##### Exercise inputs

/-- The `pc` after an instruction that raises nothing (the table of R22). -/
def nextPc (i : Instr) (s : State) : Nat :=
  match i with
  | .ret => (s.stack.toArray.getD (s.sp.val - 1) 0).toNat + 2
  | .jpNNN nnn | .callNNN nnn => nnn.toNat
  | .jpV0NNN nnn => nnn.toNat + (s.reg 0).toNat
  | .seVxNN x nn => s.pc.toNat + if s.reg x = nn then 4 else 2
  | .sneVxNN x nn => s.pc.toNat + if s.reg x = nn then 2 else 4
  | .seVxVy x y => s.pc.toNat + if s.reg x = s.reg y then 4 else 2
  | .sneVxVy x y => s.pc.toNat + if s.reg x = s.reg y then 2 else 4
  | .skpVx x => s.pc.toNat + if s.keys.toNat.testBit (s.reg x).toNat then 4 else 2
  | .sknpVx x => s.pc.toNat + if s.keys.toNat.testBit (s.reg x).toNat then 2 else 4
  | .rndVxNN _ _ | .ldVxK _ | .ldVxDT _ => s.pc.toNat
  | _ => s.pc.toNat + 2

/-- Where a sprite pixel aimed at `(tx, ty)` lands (R183). -/
def lands (mode : EdgeMode) (tx ty : Nat) (px : Fin 64) (py : Fin 32) : Prop :=
  match mode with
  | .clip => tx = px.val ∧ ty = py.val
  | .wrap => tx % 64 = px.val ∧ ty % 32 = py.val

/-- The mask M of R186: the pixel is the landing place of a set bit of the sprite DRW Vx,Vy,N draws in `s` (R182). -/
def inMask (mode : EdgeMode) (x y : Reg) (n : Nibble) (s : State) (px : Fin 64) (py : Fin 32) : Prop :=
  ∃ r c : Nat, r < n.toNat ∧ c < 8 ∧ (s.mem.read (s.I.toNat + r)).getLsbD (7 - c) = true ∧
    lands mode ((s.reg x).toNat + c) ((s.reg y).toNat + r) px py

/-- Instructions executed one after another. -/
def execAll : List Instr → State → Host.Outcome State Fault Refusal
  | [], s => .next s
  | i :: is, s =>
    match exec i s with
    | .next t => execAll is t
    | .fault f => .fault f
    | .refused r => .refused r

end Sys2Proof.Spec

open Sys2Proof.Spec

/-! ## Encoding -/

/-- Words written out bit by bit from R74 decode to the instructions they stand for, one or more of every family.
The numbers of R74 are the spec's general knowledge (log entry 12). -/
def Obligations.SampleWordsDecode : Prop :=
  decodeWord 0b0000000011100000 = some .cls ∧ decodeWord 0b0000000011101110 = some .ret ∧
  decodeWord 0b0001001000001000 = some (.jpNNN 0x208) ∧ decodeWord 0b0011001100101010 = some (.seVxNN 3 0x2A) ∧
  decodeWord 0b1000000100100100 = some (.addVxVy 1 2) ∧ decodeWord 0b1000001100001110 = some (.shlVxVy 3 0) ∧
  decodeWord 0b1010001011110000 = some (.ldINNN 0x2F0) ∧ decodeWord 0b1111001001010101 = some (.ldMemVx 2) ∧
  decodeWord 0b1101000000010010 = some (.drwVxVyN 0 1 2) ∧ decodeWord 0b1110000110011110 = some (.skpVx 1) ∧
  decodeWord 0b1111000100010101 = some (.ldDTVx 1) ∧ decodeWord 0b1100000000001111 = some (.rndVxNN 0 0x0F) ∧
  decodeWord 0x0000 = none ∧ decodeWord 0x5121 = none ∧ decodeWord 0x9121 = none ∧ decodeWord 0x812F = none ∧
  decodeWord 0xE0A2 = none ∧ decodeWord 0xF0FF = none

/-- Decoding the bytes of any well-formed instruction gives it back and leaves the bytes after it, whatever ADMIT_8XY0 is. -/
def Obligations.DecodeOfEncodedInstruction : Prop :=
  (∀ (admits : Bool) (i : Instr), i.wellFormedWith admits = true → decodeWordWith admits (encode i) = some i) ∧
  (∀ (i : Instr) (rest : List Byte), i.wellFormed = true → decode (encodeBytes i ++ rest) = .ok (i, rest))

/-- A word that decodes is the encoding of what it decodes to, and that is well-formed: no two words are one instruction. -/
def Obligations.EncodeOfDecodedWord : Prop :=
  ∀ (admits : Bool) (w : Word) (i : Instr), decodeWordWith admits w = some i → encode i = w ∧ i.wellFormedWith admits = true

/-- R75: no word matches two rows of R74; a word that matches a row is that instruction; any other word is invalid. With
ADMIT_8XY0 false exactly the words 8XY0 are invalid besides (R76).
The disjointness is the spec's own derivation, the numbers its general knowledge (log entry 12), 5XYN its decision D4. -/
def Obligations.OpcodeMapIsExact : Prop :=
  (∀ w : Word, (rows.filter (matchesRow w)).length ≤ 1) ∧
  (∀ (w : Word) (i : Instr), decodeWordWith true w = some i → row i ∈ rows ∧ matchesRow w (row i) = true) ∧
  (∀ (w : Word) (r : Word × Word), r ∈ rows → matchesRow w r = true → ∃ i, decodeWordWith true w = some i ∧ row i = r) ∧
  (∀ w : Word, decodeWordWith false w = if matchesRow w (0x8000, 0xF00F) then none else decodeWordWith true w)

/-! ## The step -/

/-- A step runs the decoded instruction: with the two bytes at `pc` decoding to `i` and the engine Ready, the step is `exec i` of
the same state where no host call is pending, and of the state less that call where the host's next call is `step`.
Which call comes next with none pending is the model's choice (log entry 4). -/
def Obligations.StepRunsDecodedInstruction : Prop :=
  ∀ (s : State) (i : Instr), s.phase = .ready → s.pc.toNat ≤ 0xFFE →
    decode [s.mem.read s.pc.toNat, s.mem.read (s.pc.toNat + 1)] = .ok (i, []) →
    (s.host = [] → step s = exec i s) ∧
    (∀ rest, s.host = .step :: rest → step s = exec i { s with host := rest })

/-- The checks before execution, in R235's order: a `step` call in a suspended phase is Rejected whatever `pc` is; then a fetch out
of range; then a word that is no instruction.
R235 is the spec's derivation, Rejected its decision D18 (log entry 19); a signal is a next state by log entry 1. -/
def Obligations.StepChecksBeforeExecution : Prop :=
  ∀ (s : State) (rest : List HostCall), s.host = .step :: rest →
    (s.phase ≠ .ready → step s = .next { s with host := rest, returned := .rejected }) ∧
    (s.phase = .ready → s.pc.toNat > 0xFFE →
      step s = .next { s with host := rest, returned := .signal .fetchOutOfRange }) ∧
    (s.phase = .ready → s.pc.toNat ≤ 0xFFE →
      decodeWord (wordOfBytes (s.mem.read s.pc.toNat) (s.mem.read (s.pc.toNat + 1))) = none →
      step s = .next { s with host := rest, returned := .signal .invalidInstruction })

/-- A word placed for the host's next step is what that step runs (memory in canonical form).
The model's own interface (log entry 22). -/
def Obligations.PlacedWordIsRun : Prop :=
  ∀ (s : State) (w : Nat) (i : Instr), s.mem.wf = true → decodeTableWord 16 w = some i →
    step (s.withFetchWord 16 w) = exec i (s.withFetchWord 16 w)

/-! ## Control transfer -/

/-- CLS (R180). -/
def Obligations.ClsUnsetsEveryPixel : Prop :=
  decodeWord 0x00E0 = some .cls ∧
  ∀ s : State, ∃ fb : Framebuffer,
    exec .cls s = .next { s with fb := fb, pc := s.pc + 2, returned := .signal .displayChanged } ∧
    ∀ px py, fb.pixel px py = false

/-- RET (R105). -/
def Obligations.RetPopsTheStack : Prop :=
  decodeWord 0x00EE = some .ret ∧
  ∀ s : State,
    (s.sp = 0 → exec .ret s = .next { s with returned := .signal .stackUnderflow }) ∧
    (∀ k : Fin 16, s.sp = k.succ →
      exec .ret s = .next { s with sp := k.castSucc, pc := s.stack[k] + 2, returned := .signal .completed })

/-- JP NNN (R106). -/
def Obligations.JpWritesPc : Prop :=
  ∀ (nnn : Addr) (s : State),
    decodeWord (wordA 0x1 nnn) = some (.jpNNN nnn) ∧
    exec (.jpNNN nnn) s = .next { s with pc := BitVec.ofNat 16 nnn.toNat, returned := .signal .completed }

/-- CALL NNN (R107). -/
def Obligations.CallPushesItsOwnAddress : Prop :=
  ∀ (nnn : Addr) (s : State),
    decodeWord (wordA 0x2 nnn) = some (.callNNN nnn) ∧
    (s.sp = 16 → exec (.callNNN nnn) s = .next { s with returned := .signal .stackOverflow }) ∧
    (∀ k : Fin 16, s.sp = k.castSucc →
      exec (.callNNN nnn) s = .next
        { s with
          stack := s.stack.set k.val s.pc
          sp := k.succ
          pc := BitVec.ofNat 16 nnn.toNat
          returned := .signal .completed })

/-- SE Vx,NN and SNE Vx,NN (R108, R109). -/
def Obligations.ImmediateSkips : Prop :=
  ∀ (x : Reg) (nn : Byte) (s : State),
    decodeWord (wordXI 0x3 x nn) = some (.seVxNN x nn) ∧ decodeWord (wordXI 0x4 x nn) = some (.sneVxNN x nn) ∧
    exec (.seVxNN x nn) s =
      .next { s with pc := if s.reg x = nn then s.pc + 4 else s.pc + 2, returned := .signal .completed } ∧
    exec (.sneVxNN x nn) s =
      .next { s with pc := if s.reg x ≠ nn then s.pc + 4 else s.pc + 2, returned := .signal .completed }

/-- SE Vx,Vy and SNE Vx,Vy (R110, R111), and the words 5XYN and 9XYN with N not 0, which are invalid.
That 5XYN is invalid is the spec's decision D4 (log entry 12). -/
def Obligations.RegisterSkips : Prop :=
  ∀ (x y : Reg) (s : State),
    decodeWord (wordXY 0x5 x y 0x0) = some (.seVxVy x y) ∧ decodeWord (wordXY 0x9 x y 0x0) = some (.sneVxVy x y) ∧
    (∀ n : Nibble, n ≠ 0 → decodeWord (wordXY 0x5 x y n) = none ∧ decodeWord (wordXY 0x9 x y n) = none) ∧
    exec (.seVxVy x y) s =
      .next { s with pc := if s.reg x = s.reg y then s.pc + 4 else s.pc + 2, returned := .signal .completed } ∧
    exec (.sneVxVy x y) s =
      .next { s with pc := if s.reg x ≠ s.reg y then s.pc + 4 else s.pc + 2, returned := .signal .completed }

/-- JP V0,NNN (R113): the sum neither wraps at 16 bits nor is reduced modulo 4096. -/
def Obligations.JpV0AddsRegisterZero : Prop :=
  ∀ (nnn : Addr) (s : State),
    decodeWord (wordA 0xB nnn) = some (.jpV0NNN nnn) ∧
    ∃ t : Word, t.toNat = nnn.toNat + (s.reg 0).toNat ∧
      exec (.jpV0NNN nnn) s = .next { s with pc := t, returned := .signal .completed }

/-! ## Loads and the ALU -/

/-- LD Vx,NN and ADD Vx,NN (R130, R131): the second wraps modulo 256 and writes no flag. -/
def Obligations.ImmediateLoadAndAdd : Prop :=
  ∀ (x : Reg) (nn : Byte) (s : State),
    decodeWord (wordXI 0x6 x nn) = some (.ldVxNN x nn) ∧ decodeWord (wordXI 0x7 x nn) = some (.addVxNN x nn) ∧
    exec (.ldVxNN x nn) s =
      .next { s with x := s.x.set x.val nn, pc := s.pc + 2, returned := .signal .completed } ∧
    exec (.addVxNN x nn) s = .next
      { s with
        x := s.x.set x.val (BitVec.ofNat 8 (((s.reg x).toNat + nn.toNat) % 256))
        pc := s.pc + 2
        returned := .signal .completed }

##########

Exactly as they appear, retype the lines from the start of the records through the line containing "x).toNat then 4 else 2".

/-- The `pc` after an instruction that raises nothing (the table of R22). -/
def nextPc (i : Instr) (s : State) : Nat :=
  match i with
  | .ret => (s.stack.toArray.getD (s.sp.val - 1) 0).toNat + 2
  | .jpNNN nnn | .callNNN nnn => nnn.toNat
  | .jpV0NNN nnn => nnn.toNat + (s.reg 0).toNat
  | .seVxNN x nn => s.pc.toNat + if s.reg x = nn then 4 else 2
  | .sneVxNN x nn => s.pc.toNat + if s.reg x = nn then 2 else 4
  | .seVxVy x y => s.pc.toNat + if s.reg x = s.reg y then 4 else 2
  | .sneVxVy x y => s.pc.toNat + if s.reg x = s.reg y then 2 else 4
  | .skpVx x => s.pc.toNat + if s.keys.toNat.testBit (s.reg x).toNat then 4 else 2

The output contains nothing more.